What is required: Which of the lines in the records below hold the string "trans"? Copy every one of them.

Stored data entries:
........

theorem winsShown_shows (cs : List WinCount) (w : W9) {c : Nat} (hc : c < 3) :
    rd (winsShown cs w) (Reg.winTokens c) = BitVec.ofNat 32 (cs.getD c WinCount.zero).tokens ∧
    rd (winsShown cs w) (Reg.winLate c) = BitVec.ofNat 32 (cs.getD c WinCount.zero).late ∧
    rd (winsShown cs w) (Reg.winRefused c) = BitVec.ofNat 32 (cs.getD c WinCount.zero).refused ∧
    rd (winsShown cs w) (Reg.winEnded c) = BitVec.ofNat 32 (cs.getD c WinCount.zero).ended := by
  have hin : ∀ off, 0x500080 + 0x10 * c ≤ off → off < 0x500090 + 0x10 * c → ∃ u, rd (winsShown cs w) off = rd (winShow c (cs.getD c WinCount.zero) u) off :=
    fun off h1 h2 => rd_winsShown cs w hc h1 h2
  obtain ⟨u1, e1⟩ := hin (Reg.winTokens c) (by simp only [Reg.winTokens]; omega) (by simp only [Reg.winTokens]; omega)
  obtain ⟨u2, e2⟩ := hin (Reg.winLate c) (by simp only [Reg.winLate]; omega) (by simp only [Reg.winLate]; omega)
  obtain ⟨u3, e3⟩ := hin (Reg.winRefused c) (by simp only [Reg.winRefused]; omega) (by simp only [Reg.winRefused]; omega)
  obtain ⟨u4, e4⟩ := hin (Reg.winEnded c) (by simp only [Reg.winEnded]; omega) (by simp only [Reg.winEnded]; omega)
  exact ⟨e1.trans (rd_winShow_same c _ u1).1, e2.trans (rd_winShow_same c _ u2).2.1, e3.trans (rd_winShow_same c _ u3).2.2.1,
    e4.trans (rd_winShow_same c _ u4).2.2.2⟩

/-- The serving state of the window that follows (R273). -/
def nextWindow (w : W9) : Serve :=
  { w.serve with
    wins := w.serve.closed, closed := [WinCount.zero, WinCount.zero, WinCount.zero], winStart := w.serve.winStart + w.serve.winLenNow
    winLenNow := (rd w Reg.winLen).toNat }

theorem winsShown_frame (cs : List WinCount) (w : W9) : (winsShown cs w).mem = w.mem ∧ (winsShown cs w).serve = w.serve := by
  simp only [winsShown, winShow, wr_mem, wr_serve, and_self]

theorem windowPublish_early {w : W9} (h : w.dev.time < w.serve.winStart + w.serve.winLenNow + 10000) : windowPublish w = w :=
  if_neg (Nat.not_le.mpr h)

theorem windowPublish_due {w : W9} (h : w.serve.winStart + w.serve.winLenNow + 10000 ≤ w.dev.time) :
    windowPublish w = wr64 Reg.winStart w.serve.winStart (winsShown w.serve.wins { w with serve := nextWindow w }) := if_pos h

/-- A published window: its counts class by class, its start, and the window that follows (R273). -/
theorem windowPublish_shows {w : W9} (h : w.serve.winStart + w.serve.winLenNow + 10000 ≤ w.dev.time) :
    (∀ c, c < 3 →
      rd (windowPublish w) (Reg.winTokens c) = BitVec.ofNat 32 (w.serve.wins.getD c WinCount.zero).tokens ∧
      rd (windowPublish w) (Reg.winLate c) = BitVec.ofNat 32 (w.serve.wins.getD c WinCount.zero).late ∧
      rd (windowPublish w) (Reg.winRefused c) = BitVec.ofNat 32 (w.serve.wins.getD c WinCount.zero).refused ∧
      rd (windowPublish w) (Reg.winEnded c) = BitVec.ofNat 32 (w.serve.wins.getD c WinCount.zero).ended) ∧
    rd64 (windowPublish w) Reg.winStart = w.serve.winStart % 2 ^ 64 ∧ (windowPublish w).mem = w.mem ∧ (windowPublish w).serve = nextWindow w := by
  rw [windowPublish_due h]
  obtain ⟨hmem, hserve⟩ := winsShown_frame w.serve.wins { w with serve := nextWindow w }
  have hshow := fun c hc => winsShown_shows w.serve.wins { w with serve := nextWindow w } (c := c) hc
  generalize winsShown w.serve.wins { w with serve := nextWindow w } = u at hmem hserve hshow
  refine ⟨fun c hc => ?_, rd64_wr64_same _ _ _, hmem, hserve⟩
  have hne : ∀ off, 0x500080 ≤ off → rd (wr64 Reg.winStart w.serve.winStart u) off = rd u off := fun off ho =>
    rd_wr64_ne _ _ (by simp only [Reg.winStart]; omega) (by simp only [Reg.winStart]; omega)
  rw [hne _ (by simp only [Reg.winTokens]; omega), hne _ (by simp only [Reg.winLate]; omega), hne _ (by simp only [Reg.winRefused]; omega),
    hne _ (by simp only [Reg.winEnded]; omega)]
  exact hshow c hc

/-- Settles O41: the idle boundary by `beatBoundary_passes`, the beat start by `beatStart_starts`, the window by `windowPublish_shows`. -/
theorem idleBeatsAndWindowsPass : Obligations.IdleBeatsAndWindowsPass := by
  unfold Obligations.IdleBeatsAndWindowsPass
  refine ⟨fun s b => ⟨fun hf => ?_, fun hf hst hpipe hsm hfl hp hrot hpark hrep hrun => ?_⟩, fun s => ⟨fun hi => ?_, fun hi hrun hwait href => ?_,
    fun h => exec_of_lift_same (f := windowPublish) rfl (windowPublish_early h), fun h => yields_of_lift windowPublish rfl (windowPublish_shows h)⟩⟩
  · exact exec_of_lift_same (f := beatBoundary b) rfl (if_neg (by rw [hf]; decide))
  · exact yields_of_lift (beatBoundary b) rfl (beatBoundary_passes hf ⟨hst, hpipe, hsm, hfl, hp, hrot, hpark, hrep, hrun⟩)
  · exact exec_of_lift_same (f := beatStart) rfl (if_neg (by rw [hi]; decide))
  · exact yields_of_lift beatStart rfl (beatStart_starts hi ⟨hrun, hwait⟩ href)

end Sys2Proof.Machine
end

section
/-! SUPPORT. What writes and reads of far memory depend on and leave alone (R285, R294, R299), and what messages on the edge ports add to the
replay buffers (R396, R401). -/

namespace Sys2Proof.Machine

open Sys2Proof

/-! ## The stripe set -/

theorem stripeStacks_of_rd {w w' : W9} (h : rd w' Reg.stripeSet = rd w Reg.stripeSet) (h4 : rd w' (Reg.stripeSet + 4) = rd w (Reg.stripeSet + 4)) :
    stripeStacks w' = stripeStacks w := by
  refine List.filter_congr fun f hf => ?_
  have hf48 : f < 48 := List.mem_range.mp hf
  obtain h0 | h1 : f / 32 = 0 ∨ f / 32 = 1 := by omega
  · simp [rdB64, rdB, h0, h]
  · simp [rdB64, rdB, h1, h4]

theorem stripeStacks_of_bar0 {w w' : W9} (h : w'.bar0 = w.bar0) : stripeStacks w' = stripeStacks w :=
  stripeStacks_of_rd (rd_of_bar0 h _) (rd_of_bar0 h _)

theorem farDecode_of {w w' : W9} (h : stripeStacks w' = stripeStacks w) (a : Nat) : farDecode w' a = farDecode w a := by
  rw [farDecode, h, farDecode]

........

Task solution:
  exact ⟨e1.trans (rd_winShow_same c _ u1).1, e2.trans (rd_winShow_same c _ u2).2.1, e3.trans (rd_winShow_same c _ u3).2.2.1,
    e4.trans (rd_winShow_same c _ u4).2.2.2⟩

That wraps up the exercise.